When the disease becomes active, 75% of the cases are pulmonary TB. Symptoms include chest pain, coughing up blood, and a productive, prolonged cough for more than three weeks. Systemic symptoms include fever, chills, night sweats, appetite loss, weight loss, pallor, and often a tendency to fatigue very easily.[2]

In the other 25% of active cases, the infection moves from the lungs, causing other kinds of TB, collectively denoted extrapulmonary tuberculosis[7]. This occurs more commonly in immunosuppressed persons and young children. Extrapulmonary infection sites include the pleura in tuberculosis pleurisy, the central nervous system in meningitis, the lymphatic system in scrofula of the neck, the genitourinary system in urogenital tuberculosis, and bones and joints in Pott’s disease of the spine. An especially serious form is disseminated TB, more commonly known as miliary tuberculosis. Although extrapulmonary TB is not contagious, it may co-exist with pulmonary TB, which is contagious.[8]

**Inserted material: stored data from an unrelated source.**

-- ==== Sys2Proof/Machine/Sequencer.lean ====
section
/-!
DEFINITION. The order of the steps: what the outside world does on a cycle, which event the device takes next, and the end of a cycle (log
entry 1).
-/
namespace Sys2Proof.Machine

/-- Whether a part of a meaning changes anything. -/
def acts (f : Act) (s : State) : Bool := !(f s).isEmpty

/-! What the outside world does. -/

/-- Whether an event comes from outside the device: from its hosts, its sensors and power, its links, its management, and the errors that
strike it (log entry 3). -/
def fromOutside (i : Instr) : Bool :=
  match i with
  | .farAccessArrival _ => true
  | .doorbell _ _ => true
  | .iqbaseWrite _ _ => true
  | .drainWriteError _ _ => true
  | .hbctlWrite _ _ _ => true
  | .governorWrite _ _ => true
  | .thermalGateOn _ => true
  | .thermalGateOff _ => true
  | .thermalTrip _ _ => true
  | .railFault _ _ => true
  | .carriedCheckMismatch _ => true
  | .eccErrorConsumed _ => true
  | .eccScrub _ _ _ _ => true
  | .laneWindowEnd _ => true
  | .quiesceRequest _ => true
  | .quiesceCancel _ => true
  | .pcfgWrite _ => true
  | .nbondWrite _ _ => true
  | .tslotWrite _ _ _ => true
  | .tcsdWrite _ _ => true
  | .svcUnbind _ _ => true
  | .hotResetSelfHosted _ => true
  | .hotResetHostManaged _ => true
  | .functionLevelReset _ => true
  | .connectionEnable _ => true
  | .connectionWord5Write _ _ => true
  | .nvmeofConnected _ => true
  | .connectionFailure _ _ => true
  | .powerOn => true
  | .pinReset => true
  | .hvReset _ => true
  | .registerWrite _ _ _ => true
  | .ringHeadWrite _ _ _ _ => true
  | .hostLinkRetrained _ => true
  | _ => false

/-- Whether an input is an access of another agent to the memory or the registers of the device: it is applied after the issues of its cycle, with what
memory applies on it (R308, R315). -/
def appliedLate (i : Instr) : Bool :=
  match i with
  | .farAccessArrival _ => true
  | .iqbaseWrite _ _ => true
  | .hbctlWrite _ _ _ => true
  | .governorWrite _ _ => true
  | .pcfgWrite _ => true
  | .nbondWrite _ _ => true
  | .tslotWrite _ _ _ => true
  | .tcsdWrite _ _ => true
  | .connectionWord5Write _ _ => true
  | .registerWrite _ _ _ => true
  | .ringHeadWrite _ _ _ _ => true
  | _ => false

/-- Whether a snapshot's tick falls in a state: what comes from outside on its cycle comes after it (R308). -/
def tickFirst (s : State) : Bool := s.blocks.any fun x => tickDue s (x.1 / 256) (x.1 % 256)

/-- The first input that is due in its part of the cycle. -/
def nextInput (s : State) : Option (Nat × Instr) :=
  if tickFirst s then none
  else s.inputs.find? fun x => decide (x.1 ≤ s.now) && fromOutside x.2 && (s.late || !appliedLate x.2)

/-! The events of memory, copies and paths. -/

/-- The next event of an access: its part at a home, over a path or in the control window, where nothing holds it. -/
def accessEvent (s : State) (id : Nat) : Option Instr :=
  match routedPart s id .home with
  | some (a, _) => if a.heldSince.isSome && reserveHolds s id a then none else some (.homeAccess id)
  | none =>
    if (routedPart s id .path).isSome then some (.pathAccess id)
    else if (routedPart s id .control).isSome && !heldByShootDown s id then some (.controlWindowAccess id)
    else none

/-- The one of events, each with the cycle since which its write is held, that has waited longest. -/
def heldLongest : List (Nat × Instr) → Option Instr
  | [] => none
  | x :: r => some (r.foldl (fun a b => if b.1 < a.1 then b else a) x).2

/-- Of the accesses and copies held for reserve frames that may go on, the one held longest (R312). -/
def heldEvent (s : State) : Option Instr :=
  heldLongest ((s.accs.filterMap fun x => x.2.heldSince.bind fun t => (accessEvent s x.1).map fun i => (t, i)) ++
    s.copies.filterMap fun x => x.2.heldSince.bind fun t => (dueCopy s x.1).map fun _ => (t, Instr.copyCompletion x.1))

/-- The next event of copies, paths and homes. -/
def memoryEvent (s : State) : Option Instr :=
  [fun s => (s.copies.find? fun x => acts (launchCopy x.1) s).map fun x => .atCopyLaunch x.1,
   heldEvent,
   fun s => (s.copies.find? fun x => (dueCopy s x.1).isSome).map fun x => .copyCompletion x.1,
   fun s => (s.accs.find? fun x => ackDue s x.1).map fun x => .storeAcknowledge x.1,
   fun s => s.accs.findSome? fun x => accessEvent s x.1,
   fun s => (s.accs.find? fun x => acts (pathTimeout x.1) s).map fun x => .pathResponseTimeout x.1].findSome? fun f : State → Option Instr => f s

/-! The events of contexts and engines. -/

/-- The keys of the contexts. -/
def State.keys (s : State) : List Nat := s.ctxs.map (·.1)

/-- The next event of results and waits: landings, then arrivals, then multicast landings and releases (R86, R87, R91, R197, R285). -/
def resultEvent (s : State) : Option Instr :=
  [fun s => (s.keys.find? fun k => (s.ctx k).flows && dueLandings s k ≠ []).map .fixedLatencyLanding,
   fun s => s.keys.findSome? fun k => (nextArrival s k).map fun p => if p.isClaim then .queueClaimArrival k else .variableLatencyArrival k,
   fun s => (s.mcasts.find? fun x => acts (mcastLanding x.1) s).map fun x => .mcastLanding x.1,
   fun s => s.gangs.findSome? fun x => (x.2.bars.find? fun y => acts (releaseGangBarrier x.1 y.1) s).map fun y => .gangBarrierRelease x.1 y.1,
   fun s => (s.keys.find? fun k => acts (releaseWaitt k) s).map .waittRelease].findSome? fun f : State → Option Instr => f s

/-- The next event of the matrix sequencers, the work deques and the priority queues (R168, R204, R206). -/
def engineEvent (s : State) : Option Instr :=
  [fun s => (s.keys.find? fun k => sequencerReady s k).map .sequencerOpStart,
   fun s => (s.keys.find? fun k => acts (rowStep k) s).map .mmaRowStep,
   fun s => (s.keys.find? fun k => acts (drainStep k) s).map .mdrainEntryStep,
   fun s => (s.keys.find? fun k => acts (completeSteal k) s).map .stealComplete,
   fun s => (s.keys.find? fun k => acts (takeChild k) s).map .childTake,
   fun s => (s.dies.find? fun x => x.2.pqMoves.any fun m => decide (m.due ≤ s.now) && !m.here).map fun x => .pqArrival x.1,
   fun s => (s.dies.find? fun x => (servable s x.2).isSome).map fun x => .pqClaimServe x.1].findSome? fun f : State → Option Instr => f s

/-! The events of scheduling, snapshots and partitions. -/

/-- The quarters. -/
def quarterNumbers : List Nat := List.range 4
/-- The walkers. -/
def walkers : List Nat := List.range 288

/-- The place of a launch in the order of one cycle (R227): launches from image queues, and then those of walkers by (die, cluster). -/
def Launch.rank (l : Launch) : Nat := match l.origin with | .imageQueue _ _ _ _ => 0 | .walker slot _ _ => slot / 4 + 1

/-- The launch whose check is due first (R227); of one walker, the one dispatched first. -/
def checkEvent (s : State) : Option Instr :=
  match s.launches.filter fun x => checkDue s x.1 with
  | [] => none
  | x :: r => some (.accessionCheck (r.foldl (fun a b => if b.2.rank < a.2.rank then b else a) x).1)

/-- A placement queue whose head PLACEMENT acts on (R226 to R230). -/
def placementEvent (s : State) : Option Instr :=
  (s.blocks.find? fun x => (placementStep s (x.1 / 256) (x.1 % 256)).isSome).map fun x => .placement (x.1 / 256) (x.1 % 256)

/-- The next event of the scheduler (R226 to R240, R320, R349). -/
def schedulerEvent (s : State) : Option Instr :=
  [fun s => (quarterNumbers.find? fun q => intervalDue s q).map .budgetIntervalStart,
   fun s => (quarterNumbers.find? fun q => (firstTenant s q).isSome).map .sliceStart,
   fun s => if s.graphs = [] then none else (walkers.find? fun w => acts (nodeEvaluation w) s).map .nodeEvaluation,
   checkEvent,
   fun s => (s.launches.find? fun x => (completionStep s x.1).isSome).map fun x => .taskCompletion x.1,
   fun s => (s.launches.find? fun x => (endedReplay s x.1).isSome).map fun x => .replayEnd x.1,
   fun s => (s.launches.find? fun x => (acceptable s x.1).isSome).map fun x => .replayAccept x.1,
   placementEvent,
   fun s => (s.launches.find? fun x => acts (startTask x.1) s).map fun x => .startTick x.1].findSome? fun f : State → Option Instr => f s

The primary cause of TB, Mycobacterium tuberculosis, is an aerobic bacterium that divides every 16 to 20 hours, an extremely slow rate compared with other bacteria, which usually divide in less than an hour.[9] (For example, one of the fastest-growing bacteria is a strain of E. coli that can divide roughly every 20 minutes.) Since MTB has a cell wall but lacks a phospholipid outer membrane, it is classified as a Gram-positive bacterium. However, if a Gram stain is performed, MTB either stains very weakly Gram-positive or does not retain dye due to the high lipid & mycolic acid content of its cell wall.[10] MTB is a small rod-like bacillus that can withstand weak disinfectants and survive in a dry state for weeks. In nature, the bacterium can grow only within the cells of a host organism, but M. tuberculosis can be cultured in vitro.[11]